Items from a dataset:
════════════════

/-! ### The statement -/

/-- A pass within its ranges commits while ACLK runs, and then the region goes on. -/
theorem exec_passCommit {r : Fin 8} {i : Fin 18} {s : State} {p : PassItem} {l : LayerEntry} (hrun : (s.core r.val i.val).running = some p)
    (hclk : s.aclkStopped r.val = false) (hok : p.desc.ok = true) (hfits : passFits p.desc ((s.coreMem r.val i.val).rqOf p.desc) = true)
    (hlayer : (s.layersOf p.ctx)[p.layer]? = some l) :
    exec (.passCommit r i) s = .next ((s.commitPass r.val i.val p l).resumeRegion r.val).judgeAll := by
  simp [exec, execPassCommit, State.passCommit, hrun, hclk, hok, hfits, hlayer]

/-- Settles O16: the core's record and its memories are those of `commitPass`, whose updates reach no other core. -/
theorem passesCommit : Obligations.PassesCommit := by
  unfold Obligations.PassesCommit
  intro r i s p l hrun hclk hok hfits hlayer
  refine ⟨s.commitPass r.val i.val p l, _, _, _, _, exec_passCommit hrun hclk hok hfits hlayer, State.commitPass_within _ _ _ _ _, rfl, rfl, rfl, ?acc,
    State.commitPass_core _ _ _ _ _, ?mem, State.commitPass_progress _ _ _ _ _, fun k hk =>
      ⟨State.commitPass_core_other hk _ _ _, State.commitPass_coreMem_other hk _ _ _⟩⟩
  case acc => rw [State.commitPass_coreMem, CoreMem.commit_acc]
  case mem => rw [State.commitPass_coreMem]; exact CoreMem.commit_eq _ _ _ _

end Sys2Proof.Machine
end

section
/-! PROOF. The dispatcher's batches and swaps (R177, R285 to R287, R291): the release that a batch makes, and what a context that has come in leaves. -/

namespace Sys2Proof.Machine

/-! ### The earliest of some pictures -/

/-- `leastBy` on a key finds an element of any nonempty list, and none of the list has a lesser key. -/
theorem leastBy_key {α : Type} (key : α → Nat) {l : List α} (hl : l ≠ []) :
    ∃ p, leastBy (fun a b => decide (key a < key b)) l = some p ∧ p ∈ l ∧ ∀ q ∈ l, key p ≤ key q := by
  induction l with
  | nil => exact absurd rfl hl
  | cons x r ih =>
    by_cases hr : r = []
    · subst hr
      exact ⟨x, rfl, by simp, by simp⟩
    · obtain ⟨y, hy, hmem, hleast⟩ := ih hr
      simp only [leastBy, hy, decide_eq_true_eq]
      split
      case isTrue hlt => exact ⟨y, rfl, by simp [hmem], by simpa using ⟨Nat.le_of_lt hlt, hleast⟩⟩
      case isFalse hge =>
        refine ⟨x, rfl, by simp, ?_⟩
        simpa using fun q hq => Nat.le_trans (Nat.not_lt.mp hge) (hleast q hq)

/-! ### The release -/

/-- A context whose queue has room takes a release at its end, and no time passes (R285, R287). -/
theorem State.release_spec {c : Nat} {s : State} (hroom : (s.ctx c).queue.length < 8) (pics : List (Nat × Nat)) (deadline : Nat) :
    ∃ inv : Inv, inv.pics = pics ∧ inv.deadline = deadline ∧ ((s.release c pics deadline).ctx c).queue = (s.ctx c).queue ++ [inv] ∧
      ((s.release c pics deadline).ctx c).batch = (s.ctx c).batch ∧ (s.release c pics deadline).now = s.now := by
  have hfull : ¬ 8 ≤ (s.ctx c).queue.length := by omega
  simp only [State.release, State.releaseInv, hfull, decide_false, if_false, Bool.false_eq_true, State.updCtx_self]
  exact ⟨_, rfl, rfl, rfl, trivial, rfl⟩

════════════════

> **Problem description**: I need all of the records above retyped exactly, please.

> **Task output**:
/-! ### The statement -/

/-- A pass within its ranges commits while ACLK runs, and then the region goes on. -/
theorem exec_passCommit {r : Fin 8} {i : Fin 18} {s : State} {p : PassItem} {l : LayerEntry} (hrun : (s.core r.val i.val).running = some p)
    (hclk : s.aclkStopped r.val = false) (hok : p.desc.ok = true) (hfits : passFits p.desc ((s.coreMem r.val i.val).rqOf p.desc) = true)
    (hlayer : (s.layersOf p.ctx)[p.layer]? = some l) :
    exec (.passCommit r i) s = .next ((s.commitPass r.val i.val p l).resumeRegion r.val).judgeAll := by
  simp [exec, execPassCommit, State.passCommit, hrun, hclk, hok, hfits, hlayer]

/-- Settles O16: the core's record and its memories are those of `commitPass`, whose updates reach no other core. -/
theorem passesCommit : Obligations.PassesCommit := by
  unfold Obligations.PassesCommit
  intro r i s p l hrun hclk hok hfits hlayer
  refine ⟨s.commitPass r.val i.val p l, _, _, _, _, exec_passCommit hrun hclk hok hfits hlayer, State.commitPass_within _ _ _ _ _, rfl, rfl, rfl, ?acc,
    State.commitPass_core _ _ _ _ _, ?mem, State.commitPass_progress _ _ _ _ _, fun k hk =>
      ⟨State.commitPass_core_other hk _ _ _, State.commitPass_coreMem_other hk _ _ _⟩⟩
  case acc => rw [State.commitPass_coreMem, CoreMem.commit_acc]
  case mem => rw [State.commitPass_coreMem]; exact CoreMem.commit_eq _ _ _ _

end Sys2Proof.Machine
end

section
/-! PROOF. The dispatcher's batches and swaps (R177, R285 to R287, R291): the release that a batch makes, and what a context that has come in leaves. -/

namespace Sys2Proof.Machine

/-! ### The earliest of some pictures -/

/-- `leastBy` on a key finds an element of any nonempty list, and none of the list has a lesser key. -/
theorem leastBy_key {α : Type} (key : α → Nat) {l : List α} (hl : l ≠ []) :
    ∃ p, leastBy (fun a b => decide (key a < key b)) l = some p ∧ p ∈ l ∧ ∀ q ∈ l, key p ≤ key q := by
  induction l with
  | nil => exact absurd rfl hl
  | cons x r ih =>
    by_cases hr : r = []
    · subst hr
      exact ⟨x, rfl, by simp, by simp⟩
    · obtain ⟨y, hy, hmem, hleast⟩ := ih hr
      simp only [leastBy, hy, decide_eq_true_eq]
      split
      case isTrue hlt => exact ⟨y, rfl, by simp [hmem], by simpa using ⟨Nat.le_of_lt hlt, hleast⟩⟩
      case isFalse hge =>
        refine ⟨x, rfl, by simp, ?_⟩
        simpa using fun q hq => Nat.le_trans (Nat.not_lt.mp hge) (hleast q hq)

/-! ### The release -/

/-- A context whose queue has room takes a release at its end, and no time passes (R285, R287). -/
theorem State.release_spec {c : Nat} {s : State} (hroom : (s.ctx c).queue.length < 8) (pics : List (Nat × Nat)) (deadline : Nat) :
    ∃ inv : Inv, inv.pics = pics ∧ inv.deadline = deadline ∧ ((s.release c pics deadline).ctx c).queue = (s.ctx c).queue ++ [inv] ∧
      ((s.release c pics deadline).ctx c).batch = (s.ctx c).batch ∧ (s.release c pics deadline).now = s.now := by
  have hfull : ¬ 8 ≤ (s.ctx c).queue.length := by omega
  simp only [State.release, State.releaseInv, hfull, decide_false, if_false, Bool.false_eq_true, State.updCtx_self]
  exact ⟨_, rfl, rfl, rfl, trivial, rfl⟩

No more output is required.